• **Work to complete**
Although the data below holds other lines too, output only those from the line with "def RepForm.badTarget (f" up to and including the line with "iteration i. -/", exactly as they appear.

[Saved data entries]

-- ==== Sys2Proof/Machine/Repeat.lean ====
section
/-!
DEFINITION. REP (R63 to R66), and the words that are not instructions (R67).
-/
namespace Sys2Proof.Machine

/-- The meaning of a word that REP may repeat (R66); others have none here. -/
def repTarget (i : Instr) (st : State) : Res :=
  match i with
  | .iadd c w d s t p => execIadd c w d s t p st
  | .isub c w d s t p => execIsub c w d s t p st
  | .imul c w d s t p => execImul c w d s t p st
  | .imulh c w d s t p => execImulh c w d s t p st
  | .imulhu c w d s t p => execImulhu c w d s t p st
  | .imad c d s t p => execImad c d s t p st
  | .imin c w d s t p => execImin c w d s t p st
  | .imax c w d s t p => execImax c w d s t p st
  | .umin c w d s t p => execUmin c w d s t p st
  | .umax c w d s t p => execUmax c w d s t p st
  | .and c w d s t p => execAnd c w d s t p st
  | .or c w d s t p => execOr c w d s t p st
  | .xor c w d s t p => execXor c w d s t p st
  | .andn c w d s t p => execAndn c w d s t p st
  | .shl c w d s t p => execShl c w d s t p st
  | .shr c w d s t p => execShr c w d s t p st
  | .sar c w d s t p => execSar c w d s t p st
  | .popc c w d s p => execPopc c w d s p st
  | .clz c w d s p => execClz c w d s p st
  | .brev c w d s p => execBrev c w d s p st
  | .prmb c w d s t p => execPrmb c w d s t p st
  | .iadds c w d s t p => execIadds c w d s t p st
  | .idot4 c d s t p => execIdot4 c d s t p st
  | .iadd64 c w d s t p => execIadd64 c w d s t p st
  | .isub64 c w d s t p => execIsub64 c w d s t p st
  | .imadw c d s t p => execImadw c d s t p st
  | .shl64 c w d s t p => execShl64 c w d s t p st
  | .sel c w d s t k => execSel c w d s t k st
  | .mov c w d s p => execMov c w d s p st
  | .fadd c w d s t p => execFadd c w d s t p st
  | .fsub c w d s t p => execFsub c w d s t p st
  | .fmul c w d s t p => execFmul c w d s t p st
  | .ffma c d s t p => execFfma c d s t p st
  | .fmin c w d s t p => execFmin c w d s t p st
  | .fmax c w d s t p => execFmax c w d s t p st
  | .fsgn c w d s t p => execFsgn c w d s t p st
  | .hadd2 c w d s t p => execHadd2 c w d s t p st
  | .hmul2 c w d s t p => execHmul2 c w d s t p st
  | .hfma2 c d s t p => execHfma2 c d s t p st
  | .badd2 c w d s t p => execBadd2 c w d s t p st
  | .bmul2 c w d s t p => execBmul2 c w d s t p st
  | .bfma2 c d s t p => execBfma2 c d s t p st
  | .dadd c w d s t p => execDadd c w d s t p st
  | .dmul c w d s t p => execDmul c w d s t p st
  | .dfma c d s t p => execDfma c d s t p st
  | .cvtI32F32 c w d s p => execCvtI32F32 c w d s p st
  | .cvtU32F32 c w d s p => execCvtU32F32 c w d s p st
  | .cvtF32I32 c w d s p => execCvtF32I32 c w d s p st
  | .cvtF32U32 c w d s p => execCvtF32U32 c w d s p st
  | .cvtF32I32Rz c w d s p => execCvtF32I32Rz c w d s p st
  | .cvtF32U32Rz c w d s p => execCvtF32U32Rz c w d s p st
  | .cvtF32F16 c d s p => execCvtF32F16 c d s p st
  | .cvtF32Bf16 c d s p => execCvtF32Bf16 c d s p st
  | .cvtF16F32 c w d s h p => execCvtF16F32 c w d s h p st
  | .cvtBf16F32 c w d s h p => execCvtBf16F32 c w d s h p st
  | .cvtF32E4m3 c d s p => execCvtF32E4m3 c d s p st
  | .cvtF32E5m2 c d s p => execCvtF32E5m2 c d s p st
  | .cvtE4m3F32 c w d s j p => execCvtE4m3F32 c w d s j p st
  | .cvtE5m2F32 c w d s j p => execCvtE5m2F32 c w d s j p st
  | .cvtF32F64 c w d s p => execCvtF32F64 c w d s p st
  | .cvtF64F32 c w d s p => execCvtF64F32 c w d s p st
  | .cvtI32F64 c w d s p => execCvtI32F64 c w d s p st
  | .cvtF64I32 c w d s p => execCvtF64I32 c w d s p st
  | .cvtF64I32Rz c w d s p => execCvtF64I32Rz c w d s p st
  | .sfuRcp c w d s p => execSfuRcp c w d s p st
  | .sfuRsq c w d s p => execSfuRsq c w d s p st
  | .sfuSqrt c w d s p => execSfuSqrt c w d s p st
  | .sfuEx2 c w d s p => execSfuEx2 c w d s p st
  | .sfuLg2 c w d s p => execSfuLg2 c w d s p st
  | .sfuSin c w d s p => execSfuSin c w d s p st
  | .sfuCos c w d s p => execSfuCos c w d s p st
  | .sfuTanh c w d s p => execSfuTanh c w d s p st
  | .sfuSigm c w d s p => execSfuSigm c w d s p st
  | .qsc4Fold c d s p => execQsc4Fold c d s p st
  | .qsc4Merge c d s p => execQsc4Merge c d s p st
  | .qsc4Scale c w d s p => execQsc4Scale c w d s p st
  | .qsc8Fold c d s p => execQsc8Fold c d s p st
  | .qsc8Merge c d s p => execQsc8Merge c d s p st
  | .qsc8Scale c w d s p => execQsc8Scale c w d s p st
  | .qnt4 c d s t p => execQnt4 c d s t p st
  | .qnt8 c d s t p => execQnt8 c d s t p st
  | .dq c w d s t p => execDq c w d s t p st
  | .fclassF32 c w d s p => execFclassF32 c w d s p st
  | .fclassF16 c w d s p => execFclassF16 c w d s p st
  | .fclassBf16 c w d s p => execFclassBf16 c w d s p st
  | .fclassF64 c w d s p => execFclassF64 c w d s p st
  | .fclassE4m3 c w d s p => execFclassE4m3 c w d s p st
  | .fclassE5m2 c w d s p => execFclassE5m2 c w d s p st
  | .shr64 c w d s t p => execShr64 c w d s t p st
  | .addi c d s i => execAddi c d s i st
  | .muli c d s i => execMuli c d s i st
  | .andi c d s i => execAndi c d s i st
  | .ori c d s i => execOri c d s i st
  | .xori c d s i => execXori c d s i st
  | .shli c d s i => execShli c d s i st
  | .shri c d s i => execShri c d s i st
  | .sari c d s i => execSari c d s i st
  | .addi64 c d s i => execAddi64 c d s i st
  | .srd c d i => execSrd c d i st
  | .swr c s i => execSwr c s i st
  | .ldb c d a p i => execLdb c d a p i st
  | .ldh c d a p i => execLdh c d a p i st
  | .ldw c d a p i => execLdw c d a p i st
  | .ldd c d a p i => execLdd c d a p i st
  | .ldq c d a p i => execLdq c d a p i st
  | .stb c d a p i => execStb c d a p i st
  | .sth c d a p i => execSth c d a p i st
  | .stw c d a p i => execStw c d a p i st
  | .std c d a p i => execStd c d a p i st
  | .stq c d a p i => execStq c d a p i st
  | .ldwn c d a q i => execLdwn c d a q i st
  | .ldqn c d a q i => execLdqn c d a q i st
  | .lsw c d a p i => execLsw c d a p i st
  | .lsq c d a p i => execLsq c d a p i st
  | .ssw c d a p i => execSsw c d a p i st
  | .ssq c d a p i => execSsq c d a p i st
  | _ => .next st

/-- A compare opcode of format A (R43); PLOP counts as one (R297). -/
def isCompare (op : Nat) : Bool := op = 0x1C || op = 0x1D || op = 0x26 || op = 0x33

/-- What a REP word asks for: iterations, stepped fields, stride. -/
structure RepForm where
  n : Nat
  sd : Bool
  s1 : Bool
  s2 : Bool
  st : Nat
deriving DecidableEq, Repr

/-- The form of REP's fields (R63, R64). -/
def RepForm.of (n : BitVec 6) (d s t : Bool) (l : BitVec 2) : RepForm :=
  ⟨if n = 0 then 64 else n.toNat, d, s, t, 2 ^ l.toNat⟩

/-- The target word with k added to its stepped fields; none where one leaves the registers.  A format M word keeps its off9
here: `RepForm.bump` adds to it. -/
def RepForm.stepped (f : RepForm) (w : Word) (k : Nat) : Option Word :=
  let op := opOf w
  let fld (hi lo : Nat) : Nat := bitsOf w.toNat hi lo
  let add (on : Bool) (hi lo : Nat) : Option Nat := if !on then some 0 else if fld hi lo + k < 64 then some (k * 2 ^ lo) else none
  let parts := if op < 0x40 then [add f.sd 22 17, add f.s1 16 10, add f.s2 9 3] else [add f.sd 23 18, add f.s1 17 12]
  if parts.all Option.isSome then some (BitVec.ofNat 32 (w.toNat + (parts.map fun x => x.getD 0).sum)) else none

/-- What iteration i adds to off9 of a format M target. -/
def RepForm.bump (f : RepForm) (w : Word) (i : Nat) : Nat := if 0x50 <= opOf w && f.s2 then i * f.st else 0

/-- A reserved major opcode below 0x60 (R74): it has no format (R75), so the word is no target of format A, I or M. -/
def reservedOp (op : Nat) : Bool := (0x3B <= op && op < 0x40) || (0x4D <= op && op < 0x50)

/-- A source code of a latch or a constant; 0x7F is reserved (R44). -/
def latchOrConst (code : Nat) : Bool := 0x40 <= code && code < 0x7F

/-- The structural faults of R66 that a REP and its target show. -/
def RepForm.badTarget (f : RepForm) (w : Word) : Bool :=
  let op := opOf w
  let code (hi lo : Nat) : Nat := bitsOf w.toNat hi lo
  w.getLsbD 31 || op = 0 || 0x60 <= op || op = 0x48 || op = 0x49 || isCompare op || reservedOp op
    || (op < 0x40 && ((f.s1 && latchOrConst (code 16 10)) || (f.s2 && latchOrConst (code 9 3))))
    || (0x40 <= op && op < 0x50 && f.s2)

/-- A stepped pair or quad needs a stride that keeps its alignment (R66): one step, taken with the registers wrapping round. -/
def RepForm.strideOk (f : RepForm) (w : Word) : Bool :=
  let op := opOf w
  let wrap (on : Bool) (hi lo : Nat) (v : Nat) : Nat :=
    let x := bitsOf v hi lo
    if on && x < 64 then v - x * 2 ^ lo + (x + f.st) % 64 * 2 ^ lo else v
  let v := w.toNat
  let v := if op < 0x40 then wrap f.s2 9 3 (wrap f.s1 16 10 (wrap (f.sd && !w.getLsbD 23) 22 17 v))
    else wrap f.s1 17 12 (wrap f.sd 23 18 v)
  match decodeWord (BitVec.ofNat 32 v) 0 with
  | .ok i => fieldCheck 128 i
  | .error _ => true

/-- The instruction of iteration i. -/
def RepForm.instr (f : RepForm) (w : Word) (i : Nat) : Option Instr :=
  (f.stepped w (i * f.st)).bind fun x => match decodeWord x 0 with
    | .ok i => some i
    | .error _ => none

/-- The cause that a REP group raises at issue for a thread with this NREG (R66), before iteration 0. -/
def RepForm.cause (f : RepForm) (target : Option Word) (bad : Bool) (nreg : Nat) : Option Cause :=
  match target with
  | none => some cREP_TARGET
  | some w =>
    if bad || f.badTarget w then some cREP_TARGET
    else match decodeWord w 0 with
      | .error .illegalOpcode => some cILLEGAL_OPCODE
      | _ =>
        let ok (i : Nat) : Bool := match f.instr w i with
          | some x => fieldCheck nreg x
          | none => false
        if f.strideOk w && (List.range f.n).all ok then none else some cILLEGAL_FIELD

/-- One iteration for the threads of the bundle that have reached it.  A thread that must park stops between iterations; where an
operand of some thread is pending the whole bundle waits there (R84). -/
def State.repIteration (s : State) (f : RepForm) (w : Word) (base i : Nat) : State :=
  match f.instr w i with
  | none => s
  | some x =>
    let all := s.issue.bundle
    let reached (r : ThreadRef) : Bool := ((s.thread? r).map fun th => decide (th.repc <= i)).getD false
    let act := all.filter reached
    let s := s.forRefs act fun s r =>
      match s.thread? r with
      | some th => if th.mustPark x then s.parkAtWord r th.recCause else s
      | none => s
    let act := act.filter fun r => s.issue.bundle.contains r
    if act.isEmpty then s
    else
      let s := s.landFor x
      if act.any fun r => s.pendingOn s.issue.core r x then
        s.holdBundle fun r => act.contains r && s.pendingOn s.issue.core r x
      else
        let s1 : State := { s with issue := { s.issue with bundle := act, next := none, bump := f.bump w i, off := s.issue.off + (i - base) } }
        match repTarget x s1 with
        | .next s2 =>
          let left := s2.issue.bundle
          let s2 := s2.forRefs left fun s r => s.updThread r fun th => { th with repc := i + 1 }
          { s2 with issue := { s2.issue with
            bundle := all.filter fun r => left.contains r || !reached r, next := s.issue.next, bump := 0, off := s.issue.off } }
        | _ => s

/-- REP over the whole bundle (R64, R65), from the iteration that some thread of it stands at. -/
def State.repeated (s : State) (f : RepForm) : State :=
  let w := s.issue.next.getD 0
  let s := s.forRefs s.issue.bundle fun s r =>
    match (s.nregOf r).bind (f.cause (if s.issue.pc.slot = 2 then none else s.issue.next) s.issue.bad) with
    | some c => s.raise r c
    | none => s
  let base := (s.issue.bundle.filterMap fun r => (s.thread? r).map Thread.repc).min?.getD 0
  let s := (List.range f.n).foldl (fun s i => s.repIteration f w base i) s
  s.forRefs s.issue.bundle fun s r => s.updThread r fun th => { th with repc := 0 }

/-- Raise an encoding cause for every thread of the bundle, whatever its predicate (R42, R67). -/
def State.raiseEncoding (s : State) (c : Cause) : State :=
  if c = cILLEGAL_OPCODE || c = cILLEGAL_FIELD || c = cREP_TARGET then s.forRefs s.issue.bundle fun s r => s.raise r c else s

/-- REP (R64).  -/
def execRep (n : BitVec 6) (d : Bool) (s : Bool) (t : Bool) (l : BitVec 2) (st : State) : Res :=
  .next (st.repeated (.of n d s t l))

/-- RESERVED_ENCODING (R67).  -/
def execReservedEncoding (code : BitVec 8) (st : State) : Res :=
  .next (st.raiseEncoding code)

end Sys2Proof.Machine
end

• **The completed task**
def RepForm.badTarget (f : RepForm) (w : Word) : Bool :=
  let op := opOf w
  let code (hi lo : Nat) : Nat := bitsOf w.toNat hi lo
  w.getLsbD 31 || op = 0 || 0x60 <= op || op = 0x48 || op = 0x49 || isCompare op || reservedOp op
    || (op < 0x40 && ((f.s1 && latchOrConst (code 16 10)) || (f.s2 && latchOrConst (code 9 3))))
    || (0x40 <= op && op < 0x50 && f.s2)

/-- A stepped pair or quad needs a stride that keeps its alignment (R66): one step, taken with the registers wrapping round. -/
def RepForm.strideOk (f : RepForm) (w : Word) : Bool :=
  let op := opOf w
  let wrap (on : Bool) (hi lo : Nat) (v : Nat) : Nat :=
    let x := bitsOf v hi lo
    if on && x < 64 then v - x * 2 ^ lo + (x + f.st) % 64 * 2 ^ lo else v
  let v := w.toNat
  let v := if op < 0x40 then wrap f.s2 9 3 (wrap f.s1 16 10 (wrap (f.sd && !w.getLsbD 23) 22 17 v))
    else wrap f.s1 17 12 (wrap f.sd 23 18 v)
  match decodeWord (BitVec.ofNat 32 v) 0 with
  | .ok i => fieldCheck 128 i
  | .error _ => true

/-- The instruction of iteration i. -/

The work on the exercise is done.